Similar to image rotation, OpenCV also provides methods to flip an image across its x- or y-axis. Though flipping operations are used less often, they are still very valuable to learn — and for reasons that you may not consider off the top of your head.

For example, let’s imagine working for a small startup company that wants to build a machine learning classifier to detect faces within images. We would need a dataset of example faces that our algorithm could use to “learn” what a face is. But unfortunately, the company has only provided us with a tiny dataset of 20 faces, and we don’t have the means to acquire more data.

So what do we do?

We apply flipping operations to augment our dataset!

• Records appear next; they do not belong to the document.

-- ==== Sys2Proof/Laws/Units.lean ====
section
/-! SUPPORT. What one unit of each command can do (the loop bodies of R79, R91, R107, R112), said once. -/

namespace Sys2Proof.Machine

/-- One unit of ENC: a byte gathered, a group emitted, a group without room, or the end of the span. -/
theorem encUnit_cases (final : Bool) (s : State) :
    (∃ acc, s.engine.s < s.srcCount ∧ s.engine.fill + 1 ≠ 3 ∧ acc = shiftByte s.engine.acc (s.srcByte s.engine.s) ∧
      encUnit final s = .next (s.withEngine { s.engine with acc := acc, fill := s.engine.fill + 1, s := s.engine.s + 1 })) ∨
    (∃ acc, s.engine.s < s.srcCount ∧ s.engine.fill + 1 = 3 ∧ acc = shiftByte s.engine.acc (s.srcByte s.engine.s) ∧
      s.engine.d + 4 ≤ s.dstCount ∧ encUnit final s = .next ((s.emit s.engine.d (accSymbols acc 4)).withEngine
        { s.engine with acc := 0, fill := 0, s := s.engine.s + 1, d := s.engine.d + 4, commit := s.engine.s + 1 })) ∨
    (∃ e, s.engine.s < s.srcCount ∧ s.engine.fill + 1 = 3 ∧ s.dstCount < s.engine.d + 4 ∧ e.d = s.engine.d ∧
      encUnit final s = .next ((s.withEngine e).raise .notEnoughRoom s.engine.commit s.engine.d)) ∨
    (s.srcCount ≤ s.engine.s ∧ encUnit final s = .next (encEnd final s)) := by
  by_cases hs : s.engine.s < s.srcCount
  · by_cases hf : s.engine.fill + 1 = 3
    · by_cases hr : s.dstCount < s.engine.d + 4
      · exact .inr (.inr (.inl ⟨{ s.engine with acc := shiftByte s.engine.acc (s.srcByte s.engine.s), fill := 3, s := s.engine.s + 1 },
          hs, hf, hr, rfl, by simp [encUnit, hs, encByte, hf, encGroup, hr]⟩))
      · exact .inr (.inl ⟨_, hs, hf, rfl, by omega, by simp [encUnit, hs, encByte, hf, encGroup, hr]⟩)
    · exact .inl ⟨_, hs, hf, rfl, by simp [encUnit, hs, encByte, hf]⟩
  · exact .inr (.inr (.inr ⟨by omega, by simp [encUnit, hs]⟩))

/-- The end of ENC's span: the command completes, or the final partial group has no room. -/
theorem encEnd_cases (final : Bool) (s : State) :
    (0 < s.engine.fill ∧ final = true ∧ s.dstCount < s.engine.d + partialSymbols s.engine.fill ∧
      encEnd final s = s.raise .notEnoughRoom s.engine.commit s.engine.d) ∨
    (∃ n, n = partialSymbols s.engine.fill ∧ 0 < s.engine.fill ∧ final = true ∧ s.engine.d + n ≤ s.dstCount ∧
      encEnd final s = ((s.emit s.engine.d (accSymbols s.engine.acc n)).withEngine
        { s.engine with d := s.engine.d + n, commit := s.engine.s }).complete (s.engine.d + n) s.engine.s (s.engine.d + n)) ∨
    ((s.engine.fill = 0 ∨ final = false) ∧ encEnd final s = s.complete s.engine.d s.engine.commit s.engine.d) := by
  by_cases hf : 0 < s.engine.fill ∧ final = true
  · by_cases hr : s.dstCount < s.engine.d + partialSymbols s.engine.fill
    · exact .inl ⟨hf.1, hf.2, hr, by simp [encEnd, hf, hr]⟩
    · exact .inr (.inl ⟨_, rfl, hf.1, hf.2, by omega, by simp [encEnd, hf, hr]⟩)
  · refine .inr (.inr ⟨?_, by simp [encEnd, hf]⟩)
    cases final <;> simp_all

/-- One unit of DEC: whitespace skipped, an invalid byte, a code gathered, a group emitted, a group without room, or
the end of the span. -/
theorem decUnit_cases (final : Bool) (s : State) :
    (s.engine.s < s.srcCount ∧ rev (s.srcByte s.engine.s) = .whitespace ∧
      decUnit final s = .next (s.withEngine { s.engine with s := s.engine.s + 1 })) ∨
    (s.engine.s < s.srcCount ∧ rev (s.srcByte s.engine.s) = .invalid ∧
      decUnit final s = .next (s.raise .invalidSourceData s.engine.s s.engine.d)) ∨
    (∃ c g, s.engine.s < s.srcCount ∧ rev (s.srcByte s.engine.s) = .code c ∧ s.engine.fill + 1 ≠ 4 ∧
      g = (if s.engine.fill = 0 then s.engine.s else s.engine.gstart) ∧
      decUnit final s = .next (s.withEngine { s.engine with acc := shiftCode s.engine.acc c, fill := s.engine.fill + 1, s := s.engine.s + 1, gstart := g })) ∨
    (∃ c g, s.engine.s < s.srcCount ∧ rev (s.srcByte s.engine.s) = .code c ∧ s.engine.fill + 1 = 4 ∧
      s.engine.d + 3 ≤ s.dstCount ∧ decUnit final s = .next ((s.emit s.engine.d (accBytes (shiftCode s.engine.acc c) 3)).withEngine
        { s.engine with acc := 0, fill := 0, s := s.engine.s + 1, d := s.engine.d + 3, commit := s.engine.s + 1, gstart := g })) ∨
    (∃ e, s.engine.s < s.srcCount ∧ s.engine.fill + 1 = 4 ∧ s.dstCount < s.engine.d + 3 ∧ e.d = s.engine.d ∧
      decUnit final s = .next ((s.withEngine e).raise .notEnoughRoom s.engine.commit s.engine.d)) ∨
    (s.srcCount ≤ s.engine.s ∧ decUnit final s = .next (decEnd final s)) := by
  by_cases hs : s.engine.s < s.srcCount
  · cases hb : rev (s.srcByte s.engine.s) with
    | whitespace => exact .inl ⟨hs, rfl, by simp [decUnit, hs, decByte, hb]⟩
    | invalid => exact .inr (.inl ⟨hs, rfl, by simp [decUnit, hs, decByte, hb]⟩)
    | code c =>
      by_cases hf : s.engine.fill + 1 = 4
      · by_cases hr : s.dstCount < s.engine.d + 3
        · exact .inr (.inr (.inr (.inr (.inl ⟨{ s.engine with acc := shiftCode s.engine.acc c, fill := 4, s := s.engine.s + 1, gstart := if s.engine.fill = 0 then s.engine.s else s.engine.gstart },
            hs, hf, hr, rfl, by simp [decUnit, hs, decByte, hb, decCode, hf, decGroup, hr]⟩))))
        · exact .inr (.inr (.inr (.inl ⟨c, _, hs, rfl, hf, by omega, by simp [decUnit, hs, decByte, hb, decCode, hf, decGroup, hr]; rfl⟩)))
      · exact .inr (.inr (.inl ⟨c, _, hs, rfl, hf, rfl, by simp [decUnit, hs, decByte, hb, decCode, hf]⟩))
  · exact .inr (.inr (.inr (.inr (.inr ⟨by omega, by simp [decUnit, hs]⟩))))

/-- The end of DEC's span (R97, R98). -/
theorem decEnd_cases (final : Bool) (s : State) :
    (s.engine.fill = 0 ∧ decEnd final s =
      (s.withEngine { s.engine with commit := s.engine.s }).complete s.engine.d s.engine.s s.engine.d) ∨
    (0 < s.engine.fill ∧ final = true ∧ partialBytes s.engine.fill = none ∧
      decEnd final s = s.raise .invalidSourceData s.engine.gstart s.engine.d) ∨
    (∃ n, 0 < s.engine.fill ∧ final = true ∧ partialBytes s.engine.fill = some n ∧ s.dstCount < s.engine.d + n ∧
      decEnd final s = s.raise .notEnoughRoom s.engine.commit s.engine.d) ∨
    (∃ n, 0 < s.engine.fill ∧ final = true ∧ partialBytes s.engine.fill = some n ∧ s.engine.d + n ≤ s.dstCount ∧
      decEnd final s = ((s.emit s.engine.d (accBytes s.engine.acc n)).withEngine
        { s.engine with d := s.engine.d + n, commit := s.engine.s }).complete (s.engine.d + n) s.engine.s (s.engine.d + n)) ∨
    (0 < s.engine.fill ∧ final = false ∧ decEnd final s = s.complete s.engine.d s.engine.commit s.engine.d) := by
  by_cases hf : s.engine.fill = 0
  · exact .inl ⟨hf, by simp [decEnd, hf]⟩
  · have hp : 0 < s.engine.fill := by omega
    cases final with
    | false => exact .inr (.inr (.inr (.inr ⟨hp, rfl, by simp [decEnd, hf]⟩)))
    | true =>
      cases hn : partialBytes s.engine.fill with
      | none => exact .inr (.inl ⟨hp, rfl, rfl, by simp [decEnd, hf, hn]⟩)
      | some n =>
        by_cases hr : s.dstCount < s.engine.d + n
        · exact .inr (.inr (.inl ⟨n, hp, rfl, rfl, hr, by simp [decEnd, hf, hn, hr]⟩))
        · exact .inr (.inr (.inr (.inl ⟨n, hp, rfl, rfl, by omega, by simp [decEnd, hf, hn, hr]⟩)))

/-- The unit of VWR: no room, or the whole field is written. -/
theorem vwrUnit_cases (s : State) :
    (s.dstCount < chunks s.value.toNat ∧ vwrUnit s = .next (s.raise .notEnoughRoom 0 0)) ∨
    (chunks s.value.toNat ≤ s.dstCount ∧ vwrUnit s = .next (((s.emit 0 (varintSymbols s.value)).withEngine
      { s.engine with d := chunks s.value.toNat }).complete (chunks s.value.toNat) 0 (chunks s.value.toNat))) := by
  by_cases hr : s.dstCount < chunks s.value.toNat
  · exact .inl ⟨hr, by simp [vwrUnit, hr]⟩
  · exact .inr ⟨by omega, by simp [vwrUnit, hr]⟩

/-- One unit of VRD: a chunk, a byte that is no code, or the end of the span. -/
theorem vrdUnit_cases (s : State) :
    (∃ c, s.engine.s < s.srcCount ∧ rev (s.srcByte s.engine.s) = .code c ∧ vrdUnit s = vrdChunk s c) ∨
    (s.engine.s < s.srcCount ∧ (rev (s.srcByte s.engine.s) = .whitespace ∨ rev (s.srcByte s.engine.s) = .invalid) ∧
      vrdUnit s = .next (s.raise .invalidSourceData s.engine.s 0)) ∨
    (s.srcCount ≤ s.engine.s ∧ vrdUnit s = .next (s.raise .unterminatedLengthField 0 0)) := by
  by_cases hs : s.engine.s < s.srcCount
  · cases hb : rev (s.srcByte s.engine.s) with
    | code c => exact .inl ⟨c, hs, rfl, by simp [vrdUnit, hs, hb]⟩
    | whitespace => exact .inr (.inl ⟨hs, .inl rfl, by simp [vrdUnit, hs, hb]⟩)
    | invalid => exact .inr (.inl ⟨hs, .inr rfl, by simp [vrdUnit, hs, hb]⟩)
  · exact .inr (.inr ⟨by omega, by simp [vrdUnit, hs]⟩)

/-- A chunk of VRD: accepted, or the value would need more than 64 bits and the parameter decides (R117). -/
theorem vrdChunk_cases (s : State) (c : Code) :
    (vrdChunk s c = .next (vrdAccept s c) ∧ (s.engine.v >>> 59 = 0 ∨ s.cfg.varintOverflow = .wrap)) ∨
    (vrdChunk s c = .fault .varintOverflow ∧ s.engine.v >>> 59 ≠ 0 ∧ s.cfg.varintOverflow = .fault) ∨
    (vrdChunk s c = .next (s.raise .invalidSourceData s.engine.s 0) ∧ s.engine.v >>> 59 ≠ 0 ∧
      s.cfg.varintOverflow = .error) := by
  by_cases h : s.engine.v >>> 59 ≠ 0
  · cases hc : s.cfg.varintOverflow with
    | fault => exact .inr (.inl ⟨by rw [vrdChunk, if_pos h, hc], h, rfl⟩)
    | wrap => exact .inl ⟨by rw [vrdChunk, if_pos h, hc], .inr rfl⟩
    | error => exact .inr (.inr ⟨by rw [vrdChunk, if_pos h, hc], h, rfl⟩)
  · exact .inl ⟨by rw [vrdChunk, if_neg h], .inl (not_not.mp h)⟩

/-- An accepted chunk: the read goes on, or `VALUE` is stored and the command completes (R114). -/
theorem vrdAccept_cases (s : State) (c : Code) :
    (c.getLsbD 5 = true ∧ vrdAccept s c =
      s.withEngine { s.engine with v := shiftChunk s.engine.v c, s := s.engine.s + 1 }) ∨
    (c.getLsbD 5 = false ∧ vrdAccept s c = ({ s with value := shiftChunk s.engine.v c }.withEngine
      { s.engine with v := shiftChunk s.engine.v c, s := s.engine.s + 1 }).complete (s.engine.s + 1) (s.engine.s + 1) 0) := by
  cases h : c.getLsbD 5 with
  | true => exact .inl ⟨rfl, by rw [vrdAccept, if_pos h]⟩
  | false => exact .inr ⟨rfl, by rw [vrdAccept, if_neg (Bool.eq_false_iff.mp h)]⟩

end Sys2Proof.Machine
end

We can horizontally flip each face image (since a face is still a face, whether mirrored or not) and use these mirrored versions as additional training data.

While this example sounds silly and contrived, it’s not. Powerful, data-hungry, deep learning algorithms purposely use flipping to generate extra data during training time (through a technique called data augmentation).

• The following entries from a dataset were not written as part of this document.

/-- The same of a complete group as a list, as the codes are gathered one by one. -/
theorem accBytes_foldl_shiftCode {cs : List Code} (h : cs.length = 4) :
    accBytes (cs.foldl shiftCode 0) 3 = decodeCodes cs := by
  obtain ⟨c0, c1, c2, c3, rfl⟩ := List.length_eq_four.mp h
  exact accBytes_group c0 c1 c2 c3

end Sys2Proof.Machine
end

section
/-! PROOFS. DEC on a source that begins with a text (R91 to R96): the running command after any number of the
text's bytes, and the two ends it can come to there, an invalid byte (R94) and a group without room (R96, R139). -/

namespace Sys2Proof.Machine

/-! ## One unit of DEC, by the byte it reads

`decUnit_cases` does not name the class of the byte at a group without room; here each class has its equation. -/

/-- The transient state after a code, before its group is looked at (R95). -/
def Engine.gather (e : Engine) (c : Code) : Engine :=
  { e with acc := shiftCode e.acc c, fill := e.fill + 1, s := e.s + 1, gstart := if e.fill = 0 then e.s else e.gstart }

section
variable (final : Bool) {s : State} (hs : s.engine.s < s.srcCount)
include hs

theorem decUnit_whitespace (hb : rev (s.srcByte s.engine.s) = .whitespace) :
    decUnit final s = .next (s.withEngine { s.engine with s := s.engine.s + 1 }) := by
  simp [decUnit, hs, decByte, hb]

theorem decUnit_invalid (hb : rev (s.srcByte s.engine.s) = .invalid) :
    decUnit final s = .next (s.raise .invalidSourceData s.engine.s s.engine.d) := by
  simp [decUnit, hs, decByte, hb]

variable {c : Code} (hb : rev (s.srcByte s.engine.s) = .code c)
include hb

theorem decUnit_code_open (hfill : s.engine.fill + 1 ≠ 4) :
    decUnit final s = .next (s.withEngine (s.engine.gather c)) := by
  simp [decUnit, hs, decByte, hb, decCode, hfill, Engine.gather]

theorem decUnit_code_closed (hfill : s.engine.fill + 1 = 4) :
    decUnit final s = .next (decGroup s (s.engine.gather c)) := by
  simp [decUnit, hs, decByte, hb, decCode, hfill, Engine.gather]

end

theorem decGroup_emits {s : State} {e : Engine} (hroom : e.d + 3 ≤ s.dstCount) :
    decGroup s e = (s.emit e.d (accBytes e.acc 3)).withEngine { e with d := e.d + 3, acc := 0, fill := 0, commit := e.s } := by
  rw [decGroup, if_neg (by omega)]

theorem decGroup_noRoom {s : State} {e : Engine} (hroom : s.dstCount < e.d + 3) :
    decGroup s e = (s.withEngine e).raise .notEnoughRoom e.commit e.d := by
  rw [decGroup, if_pos hroom]

/-! ## The running command after the first bytes of the text -/

/-- The number of complete groups of a text. -/
def groupCount (text : List Byte) : Nat := (sourceCodes text).length / 4

/-- The bytes of a text's complete groups. -/
def groupBytes (text : List Byte) : List Byte := decodeCodes (wholeGroups (sourceCodes text))

/-- A DEC started on `s`, after the units of a text whose complete groups all fit. -/
def decState (s : State) (text : List Byte) (e : Engine) : State := (s.start.emit 0 (groupBytes text)).withEngine e

/-- The transient state of DEC there (R93, R95, R96). -/
structure DecGathered (text : List Byte) (e : Engine) : Prop where
  acc : e.acc = (openGroup (sourceCodes text)).foldl shiftCode 0
  fill : e.fill = (sourceCodes text).length % 4
  read : e.s = text.length
  wrote : e.d = 3 * groupCount text
  commit : e.commit = afterCodes (4 * groupCount text) text

theorem decGathered_nil : DecGathered [] Engine.start := ⟨rfl, rfl, rfl, rfl, rfl⟩

theorem decState_nil (s : State) : decState s [] Engine.start = s.start := rfl

@[simp] theorem decState_engine (s : State) (text : List Byte) (e : Engine) : (decState s text e).engine = e := rfl
@[simp] theorem decState_srcCount (s : State) (text : List Byte) (e : Engine) :
    (decState s text e).srcCount = s.srcCount := rfl
@[simp] theorem decState_dstCount (s : State) (text : List Byte) (e : Engine) :
    (decState s text e).dstCount = s.dstCount := rfl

So, as you see, the image processing techniques you’re learning here really are the building blocks for larger computer vision systems!

To learn how to flip images with OpenCV and cv2.flip, just keep reading.

Looking for the source code to this post?

Jump Right To The Downloads Section

OpenCV Flip Image ( cv2.flip )

In the first part of this tutorial, we’ll discuss what image flipping is and how OpenCV can help us flip images.

From there, we’ll configure our development environment and review our project directory structure.

We’ll then implement a Python script to perform image flipping with OpenCV.

What is image flipping?

We can flip an image around either the x-axis, y-axis, or even both.

Flipping an image is better explained by viewing an image flip’s output before starting the code. Check out Figure 1 to see an image flipped horizontally:

Figure 1: Using OpenCV to flip an image horizontally.

Notice how on the left, we have our original image, and on the right, the image has been mirrored horizontally.

We can do the same vertically:

Figure 2: Flipping an image vertically with OpenCV.

And we can combine horizontal and vertical flips as well:

Figure 3: Flipping an image both horizontally and vertically with OpenCV.

Later in this tutorial, you’ll discover how to perform these image flipping operations with OpenCV.

Configuring your development environment

To follow this guide, you need to have the OpenCV library installed on your system.

Luckily, OpenCV is pip-installable:

$ pip install opencv-contrib-python

If you need help configuring your development environment for OpenCV, I highly recommend that you read my pip install OpenCV guide — it will have you up and running in a matter of minutes.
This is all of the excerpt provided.